MOTIFS DE LA DECISION

Selon les dispositions de l'article 901 du code de procédure civile, la déclaration d'appel est faite par acte, comportant le cas échéant une annexe, contenant, outre les mentions prescrites par les 2° et 3° de l'article 54 et par le cinquième alinéa de l'article 57, et à peine de nullité :

1° La constitution de l'avocat de l'appelant ;

2° L'indication de la décision attaquée ;

3° L'indication de la cour devant laquelle l'appel est porté ;

4° Les chefs du jugement expressément critiqués auxquels l'appel est limité, sauf si l'appel tend à l'annulation du jugement ou si l'objet du litige est indivisible.

Elle est signée par l'avocat constitué. Elle est accompagnée d'une copie de la décision. Elle est remise au greffe et vaut demande d'inscription au rôle.

Selon les dispositions de l'article 54- 2° et 3° du code de procédure civile, à peine de nullité, la demande initiale mentionne :

1° L'indication de la juridiction devant laquelle la demande est portée ;

2° L'objet de la demande ;

3° a) Pour les personnes physiques, les nom, prénoms, profession, domicile, nationalité, date et lieu de naissance de chacun des demandeurs ;

b) Pour les personnes morales, leur forme, leur dénomination, leur siège social et l'organe qui les représente légalement.

En l'espèce, la déclaration d'appel en date du 27 avril 2022 a été faite uniquement pour le compte de 'l'Indivision [B]', sans autre mention ou précision des noms et prénoms des personnes physiques appelantes, ni du nom et prénom du mandataire agissant pour le compte des indivisaires.

Il en résulte que cette déclaration d'appel, faite pour le compte d'une indivision (laquelle est dépourvue de la personnalité juridique), est entachée d'une irrégularité de fond au sens de l'article 117 du code de procédure civile, pour cause de défaut de capacité d'ester en justice.

En outre, l'irrégularité d'une procédure d'appel tenant à l'absence de personnalité juridique de l'appelante ne peut être couverte.

Il en découle que la nullité de fond affectant la déclaration d'appel du 27 avril 2022 n'a pu être régularisée par les conclusions notifiées le 29 juillet 2022 pour le compte de 'l'indivision [B], composée de :

M. [K] [B], agissant en qualité de mandataire de l'indivision [B] constituée entre :

Mme [R] [B], Mme [Z] [B] épouse [G], Mme [U] [B] épouse [H], M. [F] [B], Mme [L] [B] et Mme [M] [B].'

Le fait que le conseiller de la mise en état n'ait pas statué sur ce point est indifférent dès lors que la cour dispose du pouvoir de relever d'office cette nullité en application de l'article 120 alinéa 2 du code de procédure civile, et que cette nullité existe toujours eu moment où elle est amenée à statuer.

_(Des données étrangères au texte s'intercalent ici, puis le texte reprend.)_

/-- What a request that hits meets: a line whose value is right, a clean uncorrectable line, now invalidated, or a dirty one,
now written back poisoned (R381). -/
inductive ArcSound where
  | held (l : ArcLine)
  | refetch
  | spoiled (raw : List Byte)

/-- The check of a line that hits. -/
def arcSound (s : State) (a w : Nat) (l : ArcLine) : State × ArcSound :=
  match lineDecode l.err with
  | (.good, _) => (s, .held l)
  | (.ce, rest) => (arcNote s (arcBank a) (arcSet a) w l false, .held { l with data := flipBytes l.data rest })
  | (.ue, rest) =>
    if l.dirty then (arcDrop (arcWriteBack s (arcBank a) (arcSet a) w l) a w, .spoiled (flipBytes l.data rest))
    else (arcDrop (arcNote s (arcBank a) (arcSet a) w l true) a w, .refetch)

/-! ### Allocation (R373, R376, R386) -/

/-- The way that a fill for a class takes: the lowest invalid free way, else the tree's choice; none without a free way
(R376). -/
def arcVictim (s : State) (cls a : Nat) : Option Nat :=
  let free := arcFree s cls
  if free = 0 then none
  else
    match (List.range 16).find? (fun w => free.testBit w && (aget? s.arcade.lines (arcKey (arcBank a) (arcSet a) w)).isNone) with
    | some w => some w
    | none => some (plruPick ((aget? s.arcade.plru (1024 * arcBank a + arcSet a)).getD 0) free 0 0 16 5)

/-- Whether a new miss of a class is to allocate (R373, R376, R386). -/
def arcMayAlloc (s : State) (cls : Nat) : Bool := decide (cls < 4) && arcState s == 1 && arcFree s cls != 0

/-- Put a line in a way, writing back a dirty victim first (R376). -/
def arcInstall (s : State) (a way : Nat) (l : ArcLine) : State :=
  let k := arcKey (arcBank a) (arcSet a) way
  let s1 := match aget? s.arcade.lines k with
    | some v => arcWriteBack s (arcBank a) (arcSet a) way v
    | none => s
  arcTouch (setArcLines s1 (aset s1.arcade.lines k l)) a way

/-! ### The L1 data caches and the reservations at a store (R357, R368, R369) -/

def l1Set (a : Nat) : Nat := a / 64 % 128
def l1Tag (a : Nat) : Nat := a / 2 ^ 13
def l1Key (set way : Nat) : Nat := 4 * set + way

/-- One of a core's L1 caches. -/
def l1Get (s : State) (p : Fin 4) : L1Cache → L1
  | .instr => s.l1i[p]
  | .data => s.l1d[p]

/-- Change one of a core's L1 caches. -/
def modL1 (s : State) (p : Fin 4) (c : L1Cache) (f : L1 → L1) : State :=
  match c with
  | .instr => { s with l1i := s.l1i.set p (f s.l1i[p]) }
  | .data => { s with l1d := s.l1d.set p (f s.l1d[p]) }

/-- The way of a line that an L1 holds. -/
def l1Way (q : L1) (a : Nat) : Option Nat :=
  (List.range 4).find? (fun w => (aget? q.lines (l1Key (l1Set a) w)).map (·.tag) = some (l1Tag a))

/-- The line that an L1 holds. -/
def l1Find (q : L1) (a : Nat) : Option L1Line := (l1Way q a).bind (fun w => aget? q.lines (l1Key (l1Set a) w))

/-- Change a held line; it is now the most recently used of its set (R368). -/
def l1Use (q : L1) (a : Nat) (f : L1Line → L1Line) : L1 :=
  match l1Way q a with
  | some w =>
    match aget? q.lines (l1Key (l1Set a) w) with
    | some l => { q with lines := aset q.lines (l1Key (l1Set a) w) { f l with stamp := q.clock + 1 }, clock := q.clock + 1 }
    | none => q
  | none => q

/-- Drop a line, and the fill of it that is still under way. -/
def l1Inv (a : Nat) (q : L1) : L1 :=
  let miss := q.miss.filter (fun m => m.line ≠ eccWord a)
  match l1Way q a with
  | some w => { q with lines := aerase q.lines (l1Key (l1Set a) w), miss := miss }
  | none => { q with miss := miss }

/-- Drop every line, and every fill that is still under way. -/
def l1InvAll (q : L1) : L1 := { q with lines := [], miss := [] }

/-- A disabled L1 whose last fill has landed empties (R387). -/
def l1Settle (p : Fin 4) (c : L1Cache) (s : State) : State :=
  if (l1Get s p c).draining && (l1Get s p c).miss.isEmpty then modL1 s p c (fun q => { l1InvAll q with draining := false })
  else s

Il convient en conséquence de prononcer la nullité de la déclaration d'appel.

Echouant en leur recours, les consorts [B] doivent supporter in solidum les dépens d'appel.

PAR CES MOTIFS

La cour, statuant publiquement, par arrêt contradictoire et en dernier ressort,

Déclare nulle la déclaration d'appel faite au nom de l'indivision [B], le 6 mai 2022, pour défaut de capacité à ester en justice,

Condamne in solidum M. [K] [B], Mme [R] [B], Mme [Z] [B] épouse [G], Mme [U] [B] épouse [H], M. [F] [B], Mme [L] [B] et Mme [M] [B] aux dépens d'appel.